To contact the reporters on this story: Ian McKinnon in Calgary at email@example.com ; Sonja Franklin in Calgary at firstname.lastname@example.org Last Updated: October 25, 2007 20:30 EDT
October 26, 2007 at 1:36 pm #7208
Alberta raising Oil/NG Royalties after 2009 from 1% to 9% before investment payout & 25-40% after investment recovery = Proving once again that US does not have sole ownership of Government stupidity = Canada, Europe & rest of the world have their fair share as well. As the article indicates this was pure political play – to get public appeasment & get re-elected – it doesnt stand chance to pick up the $1.4-$2 billion in incremental revenue (due response reactions it is likely to set in motion).
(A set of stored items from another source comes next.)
theorem drain_ending {f : CmdFields} (hlegal : f.legal = true) {s t : State} {pend : List BusWord} {v : BusWord}
    {words : List BusWord} (h : StandsAt f s (.drain pend v words) t) : Ending f s (drainRow t) := by
  obtain ⟨hd, hcomp, hle⟩ : f.dir = false ∧ CompletesAfter pend v ∧ words.length ≤ f.nslot.toNat := h.wf
  obtain ⟨-, hi, ha⟩ : t.pollCnt = BitVec.ofNat 3 pend.length ∧ t.slotIdx = BitVec.ofNat 3 words.length ∧
    t.acc = assembled words := h.counters
  have hbyte : t.lByte = f.byte := h.carries.holds.2.1
  have hn := nslots_toNat h.carries.holds
  have hlt := f.nslot.isLt
  rw [drainRow]
  cases hb : f.byte
  · rw [if_neg (by simp [hbyte, hb])]
    rcases henv : t.env with _ | ⟨(x | e) | _ | _, rest⟩
    · rw [drainSlot, busRead_nil henv]
      exact .stands _ h
    · rw [drainSlot, busRead_ok henv]
      by_cases hl : words.length = f.nslot.toNat
      · have he : t.slotIdx + 1 = t.nslots := by
          rw [hn, hi, hl, BitVec.ofNat_add]
          rfl
        rw [if_pos (by exact he)]
        exact finishRead_ending (w := x) h hl ⟨rfl, rfl, rfl, rfl, rfl, rfl, rfl, rfl⟩ rfl (by simp [hi])
          (by simp [hb, ha, hi, assembled_append])
      · have he : ¬ t.slotIdx + 1 = t.nslots := by
          rw [hn, hi]
          intro he
          have := congrArg BitVec.toNat he
          simp at this
          omega
        rw [if_neg (by exact he)]
        exact .stands (.drain pend v (words ++ [x])) (moved h ⟨hd, hcomp, by simp; omega⟩
          ⟨h.counters.1, by simp [hi, BitVec.ofNat_add], by simp [ha, hi, assembled_append]⟩ h.phase
          (by simp [h.trace, hi, drain_append_trace]) h.cache ⟨rfl, rfl, rfl, rfl, rfl, rfl, rfl, rfl⟩ ⟨rfl, rfl, rfl⟩)
    · rw [drainSlot, busRead_err henv]
      simpa [Site.failure, hi] using raise_ending h (e := e) (rest := rest)
    · rw [drainSlot, busRead_silent henv]
      exact waits_ending h
    · rw [drainSlot, busRead_rst henv]
      exact reset_ending h
  · rw [if_pos (by simp [hbyte, hb])]
    have h0 : f.nslot.toNat = 0 := by
      have : f.nslot = 0 := by simpa [CmdFields.legal, hb] using (Bool.and_eq_true_iff.1 hlegal).2
      simp [this]
    have hw : words = [] := List.length_eq_zero_iff.1 (by omega)
    subst hw
    rcases busRead_cases (.data 0) (fun v t => finishRead { t with acc := byteOfSlot v, slotIdx := 1 }) t with
      ⟨-, hr⟩ | ⟨rest, -, hr⟩ | ⟨rest, -, hr⟩ | ⟨x, rest, -, hr⟩ | ⟨e, rest, -, hr⟩ <;> rw [drainByte, hr]
    · exact .stands _ h
    · exact waits_ending h
    · exact reset_ending h
    · exact finishRead_ending (w := x) h (by simp [h0]) ⟨rfl, rfl, rfl, rfl, rfl, rfl, rfl, rfl⟩ rfl (by simp) (by simp [hb])
    · simpa [Site.failure] using raise_ending h (e := e) (rest := rest)

/-! ## The whole access -/

theorem row_ending {f : CmdFields} (hlegal : f.legal = true) {s t : State} {site : Site} (h : StandsAt f s site t) :
    Ending f s (sequencerRow t) := by
  cases site with
  | stage j => rw [sequencerRow_stage h.phase]; exact stage_ending h
  | select => rw [sequencerRow_select h.phase]; exact select_ending h
  | addr => rw [sequencerRow_addr h.phase]; exact addr_ending h
  | poll pend => rw [sequencerRow_poll h.phase]; exact poll_ending h
  | drain pend v words => rw [sequencerRow_drain h.phase]; exact drain_ending hlegal h

/-- An access that stands nowhere is over: the block is in IDLE, and its rows change nothing more. -/
theorem sequencerRow_ending {f : CmdFields} (hlegal : f.legal = true) {s t : State} (h : Ending f s t) :
    Ending f s (sequencerRow t) := by
  cases h with
  | stands site h => exact row_ending hlegal h
  | ok pend v words h => rw [sequencerRow_idle h.phase]; exact .ok pend v words h
  | transport site e h => rw [sequencerRow_idle h.phase]; exact .transport site e h
  | timeout pend h => rw [sequencerRow_idle h.phase]; exact .timeout pend h
  | reset site h => rw [sequencerRow_idle h.phase]; exact .reset site h

theorem accept_stands {f : CmdFields} {s : State} :
    StandsAt f s (if f.dir then .stage 0 else .select) (accept f s) where
  carries := ⟨by simp [accept, State.holds], by intro h; simp [accept, h], by simp [accept], by simp [accept]⟩
  wf := by cases h : f.dir <;> simp [Site.wf, h]
  counters := by cases h : f.dir <;> simp [Site.counters, accept]
  phase := by cases h : f.dir <;> simp [Site.phase, accept, h]
  trace := by cases h : f.dir <;> simp [Site.trace, accept, stagedSlots, h]
  cache := by cases h : f.dir <;> simp [Site.cache, accept]
  done := by simp [accept]
  status := by simp [accept]
  errInfo := by simp [accept]

/-- Everything a command that is accepted can come to, on any environment. -/
theorem access_endings {f : CmdFields} (hlegal : f.legal = true) {s : State} (h : s.cmdReady = true) :
    Ending f s (access f s) := by
  rw [access_ready h]
  exact runRows_induct (Ending f s) (fun _ => sequencerRow_ending hlegal) _ _ (.stands _ accept_stands)

/-- The same of an instruction: the fields of a command are legal. -/
theorem exec_endings {i : Instr} {f : CmdFields} (hi : i.fields? = some f) {s : State} (h : s.cmdReady = true) :
    ∃ t, exec i s = .next t ∧ Ending f s t := by
  refine ⟨access f s, exec_command hi s, access_endings ?_ h⟩
  cases i <;> simp [Instr.fields?] at hi <;> subst hi <;> rfl

end Sys2Proof.Machine
end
An action like this will only cripple projects and cause them to cancel or move to one other regions. (A Tax proposal that was going to be implemented with Royalty change has already been cancled.)
This political “plan” does not exempt Canadian producers Suncor & Syncrude that are worlds largest Oil Sands producers and even though their Royalty agreements don’t expire 2016, pressure to have them adopt the new rates early (or face worse ones?) is already being applied.
Alberta already has 56-66% (depends on oil price) of the Oil Sands Revenue and this panel’s proposed plans change that to 64%+…… but stock prices reactions for OS producers are already in freefall & the plan has lot negative feedback <Greed on this level seldom works long term>.
But this does put a question mark around Alberta Upgrader & Coker expansions as well as the US Refinery Coker expansions that were to use the Synthetic /Blended Bitumen crudes.